Review: Heartstopper, "Out" & "Family" | Season 2, Episodes 1 & 2
Everything seems likely to work out for Nick and Charlie, but there's no simple path to joy for queer teens
Welcome to Episodic Medium’s coverage of Netflix’s queer teen romance Heartstopper, which returns today for its second season. This review is free, but subsequent reviews—which are all currently live, but will be emailed out one per day, each covering two episodes—will be exclusively for paid subscribers. You can learn more on our About Page and check out our full summer schedule here.
Heartstopper’s first season was a well-made adaptation of a compelling comic, but ultimately execution was not what helped it break out of the glut of Netflix’s deluge of originals to become a major success story. It was the very essence of the show—a warm-hearted, feel-good look at queer love that embraces joy over tragedy.
This is not to say that there weren’t rough edges around Nick and Charlie’s love story, but the show is predicated on the feeling that their connection with each other can transcend those concerns. The bullying Charlie received from Harry and others is in the past, and whatever hesitation Nick had about embracing his queerness was washed away by his mother’s love and the ocean waves on his and Charlie’s season-ending date to the seaside.

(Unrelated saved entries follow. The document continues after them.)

/-! ## addPending -/

@[simp] theorem Core.addPending_kid (c : Core) (p : Pending) : (c.addPending p).kid = c.kid := rfl
@[simp] theorem Core.addPending_run (c : Core) (p : Pending) : (c.addPending p).run = c.run := rfl
@[simp] theorem Core.addPending_pc (c : Core) (p : Pending) : (c.addPending p).pc = c.pc := rfl
@[simp] theorem Core.addPending_step (c : Core) (p : Pending) : (c.addPending p).step = c.step := rfl
@[simp] theorem Core.addPending_fresh (c : Core) (p : Pending) : (c.addPending p).fresh = c.fresh := rfl
@[simp] theorem Core.addPending_sregs (c : Core) (p : Pending) : (c.addPending p).sregs = c.sregs := rfl
@[simp] theorem Core.addPending_vregs (c : Core) (p : Pending) : (c.addPending p).vregs = c.vregs := rfl
@[simp] theorem Core.addPending_mregs (c : Core) (p : Pending) : (c.addPending p).mregs = c.mregs := rfl
@[simp] theorem Core.addPending_flags (c : Core) (p : Pending) : (c.addPending p).flags = c.flags := rfl
@[simp] theorem Core.addPending_dq (c : Core) (p : Pending) : (c.addPending p).dq = c.dq := rfl
@[simp] theorem Core.addPending_eq (c : Core) (p : Pending) : (c.addPending p).eq = c.eq := rfl
@[simp] theorem Core.addPending_cq (c : Core) (p : Pending) : (c.addPending p).cq = c.cq := rfl
@[simp] theorem Core.addPending_latches (c : Core) (p : Pending) : (c.addPending p).latches = c.latches := rfl
@[simp] theorem Core.addPending_loops (c : Core) (p : Pending) : (c.addPending p).loops = c.loops := rfl
@[simp] theorem Core.addPending_aps (c : Core) (p : Pending) : (c.addPending p).aps = c.aps := rfl
@[simp] theorem Core.addPending_tiles (c : Core) (p : Pending) : (c.addPending p).tiles = c.tiles := rfl
@[simp] theorem Core.addPending_bench (c : Core) (p : Pending) : (c.addPending p).bench = c.bench := rfl
@[simp] theorem Core.addPending_scratch (c : Core) (p : Pending) : (c.addPending p).scratch = c.scratch := rfl
@[simp] theorem Core.addPending_leftover (c : Core) (p : Pending) : (c.addPending p).leftover = c.leftover := rfl
@[simp] theorem Core.addPending_trappc (c : Core) (p : Pending) : (c.addPending p).trappc = c.trappc := rfl
@[simp] theorem Core.addPending_trapcause (c : Core) (p : Pending) : (c.addPending p).trapcause = c.trapcause := rfl
@[simp] theorem Core.addPending_trapinfo (c : Core) (p : Pending) : (c.addPending p).trapinfo = c.trapinfo := rfl
@[simp] theorem Core.addPending_tvec (c : Core) (p : Pending) : (c.addPending p).tvec = c.tvec := rfl
@[simp] theorem Core.addPending_intrap (c : Core) (p : Pending) : (c.addPending p).intrap = c.intrap := rfl
@[simp] theorem Core.addPending_preq (c : Core) (p : Pending) : (c.addPending p).preq = c.preq := rfl
@[simp] theorem Core.addPending_inrpt (c : Core) (p : Pending) : (c.addPending p).inrpt = c.inrpt := rfl
@[simp] theorem Core.addPending_degr (c : Core) (p : Pending) : (c.addPending p).degr = c.degr := rfl
@[simp] theorem Core.addPending_rptidx (c : Core) (p : Pending) : (c.addPending p).rptidx = c.rptidx := rfl
@[simp] theorem Core.addPending_cycle (c : Core) (p : Pending) : (c.addPending p).cycle = c.cycle := rfl
@[simp] theorem Core.addPending_partition (c : Core) (p : Pending) : (c.addPending p).partition = c.partition := rfl
@[simp] theorem Core.addPending_ctx (c : Core) (p : Pending) : (c.addPending p).ctx = c.ctx := rfl
@[simp] theorem Core.addPending_level (c : Core) (p : Pending) : (c.addPending p).level = c.level := rfl
@[simp] theorem Core.addPending_pts (c : Core) (p : Pending) : (c.addPending p).pts = c.pts := rfl
@[simp] theorem Core.addPending_lgen (c : Core) (p : Pending) : (c.addPending p).lgen = c.lgen := rfl
@[simp] theorem Core.addPending_tls (c : Core) (p : Pending) : (c.addPending p).tls = c.tls := rfl
@[simp] theorem Core.addPending_shadow (c : Core) (p : Pending) : (c.addPending p).shadow = c.shadow := rfl
@[simp] theorem Core.addPending_tokens (c : Core) (p : Pending) : (c.addPending p).tokens = c.tokens := rfl
@[simp] theorem Core.addPending_brkExempt (c : Core) (p : Pending) : (c.addPending p).brkExempt = c.brkExempt := rfl
@[simp] theorem Core.addPending_resumed (c : Core) (p : Pending) : (c.addPending p).resumed = c.resumed := rfl
@[simp] theorem Core.addPending_kernel (c : Core) (p : Pending) : (c.addPending p).kernel = c.kernel := rfl
@[simp] theorem Core.addPending_patterns (c : Core) (p : Pending) : (c.addPending p).patterns = c.patterns := rfl
@[simp] theorem Core.addPending_arr (c : Core) (p : Pending) : (c.addPending p).arr = c.arr := rfl
@[simp] theorem Core.addPending_pending (c : Core) (p : Pending) : (c.addPending p).pending = insertPending p c.pending := rfl
@[simp] theorem Core.addPending_vars (c : Core) (p : Pending) : (c.addPending p).vars = c.vars := rfl
@[simp] theorem Core.addPending_nextId (c : Core) (p : Pending) : (c.addPending p).nextId = c.nextId := rfl
@[simp] theorem Core.addPending_cur (c : Core) (p : Pending) : (c.addPending p).cur = c.cur := rfl
@[simp] theorem Core.addPending_act (c : Core) (p : Pending) : (c.addPending p).act = c.act := rfl
@[simp] theorem Core.addPending_retiring (c : Core) (p : Pending) : (c.addPending p).retiring = c.retiring := rfl
@[simp] theorem Core.addPending_point (c : Core) (p : Pending) : (c.addPending p).point = c.point := rfl
@[simp] theorem Core.addPending_raised (c : Core) (p : Pending) : (c.addPending p).raised = c.raised := rfl
@[simp] theorem Core.addPending_stalled (c : Core) (p : Pending) : (c.addPending p).stalled = c.stalled := rfl
@[simp] theorem Core.addPending_room (c : Core) (p : Pending) : (c.addPending p).room = c.room := rfl
@[simp] theorem Core.addPending_loans (c : Core) (p : Pending) : (c.addPending p).loans = c.loans := rfl
@[simp] theorem Core.addPending_cmds (c : Core) (p : Pending) : (c.addPending p).cmds = c.cmds := rfl
@[simp] theorem Core.addPending_chans (c : Core) (p : Pending) : (c.addPending p).chans = c.chans := rfl
@[simp] theorem Core.addPending_seq (c : Core) (p : Pending) : (c.addPending p).seq = c.seq := rfl
@[simp] theorem Core.addPending_ecHeld (c : Core) (p : Pending) : (c.addPending p).ecHeld = c.ecHeld := rfl
@[simp] theorem Core.addPending_prodTok (c : Core) (p : Pending) : (c.addPending p).prodTok = c.prodTok := rfl
@[simp] theorem Core.addPending_leftTok (c : Core) (p : Pending) : (c.addPending p).leftTok = c.leftTok := rfl
@[simp] theorem Core.addPending_fenceWait (c : Core) (p : Pending) : (c.addPending p).fenceWait = c.fenceWait := rfl
@[simp] theorem Core.addPending_accessed (c : Core) (p : Pending) : (c.addPending p).accessed = c.accessed := rfl
@[simp] theorem Core.addPending_peerStores (c : Core) (p : Pending) : (c.addPending p).peerStores = c.peerStores := rfl
@[simp] theorem Core.addPending_peerLoads (c : Core) (p : Pending) : (c.addPending p).peerLoads = c.peerLoads := rfl
@[simp] theorem Core.addPending_peerFail (c : Core) (p : Pending) : (c.addPending p).peerFail = c.peerFail := rfl
@[simp] theorem Core.addPending_arrived (c : Core) (p : Pending) : (c.addPending p).arrived = c.arrived := rfl
@[simp] theorem Core.addPending_refState (c : Core) (p : Pending) : (c.addPending p).refState = c.refState := rfl
@[simp] theorem Core.addPending_refCnt (c : Core) (p : Pending) : (c.addPending p).refCnt = c.refCnt := rfl
@[simp] theorem Core.addPending_retWhy (c : Core) (p : Pending) : (c.addPending p).retWhy = c.retWhy := rfl
@[simp] theorem Core.addPending_audits (c : Core) (p : Pending) : (c.addPending p).audits = c.audits := rfl
@[simp] theorem Core.addPending_groups (c : Core) (p : Pending) : (c.addPending p).groups = c.groups := rfl
@[simp] theorem Core.addPending_poison (c : Core) (p : Pending) : (c.addPending p).poison = c.poison := rfl
@[simp] theorem Core.addPending_latent (c : Core) (p : Pending) : (c.addPending p).latent = c.latent := rfl
@[simp] theorem Core.addPending_bankUe (c : Core) (p : Pending) : (c.addPending p).bankUe = c.bankUe := rfl
@[simp] theorem Core.addPending_freeze (c : Core) (p : Pending) : (c.addPending p).freeze = c.freeze := rfl
@[simp] theorem Core.addPending_poolReqs (c : Core) (p : Pending) : (c.addPending p).poolReqs = c.poolReqs := rfl
@[simp] theorem Core.addPending_taken (c : Core) (p : Pending) : (c.addPending p).taken = c.taken := rfl
@[simp] theorem Core.addPending_races (c : Core) (p : Pending) : (c.addPending p).races = c.races := rfl
@[simp] theorem Core.addPending_acquired (c : Core) (p : Pending) : (c.addPending p).acquired = c.acquired := rfl
@[simp] theorem Core.addPending_recs (c : Core) (p : Pending) : (c.addPending p).recs = c.recs := rfl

But for anyone who had read the subsequent volumes of the comic collected in graphic novel form, Heartstopper’s reputation as an unabashed space of queer joy has risked slipping into misrepresentation. My boyfriend—who I connected with in part because of Heartstopper, for what it’s worth—noted he was nervous that the show was going to devolve into the bleak stories of your average queer narrative, and I had to be honest and say that…it kind of is. Heartstopper is never going to become a tragic queer story, to be clear, but it also has no desire to romanticize the reality that Nick and Charlie face after finding love. As noted in a text message taken directly from the comic, “Why is being out so complicated?” is basically this season’s thesis statement, and that means a different vibe than the coming-[out-]of-age journey of season one.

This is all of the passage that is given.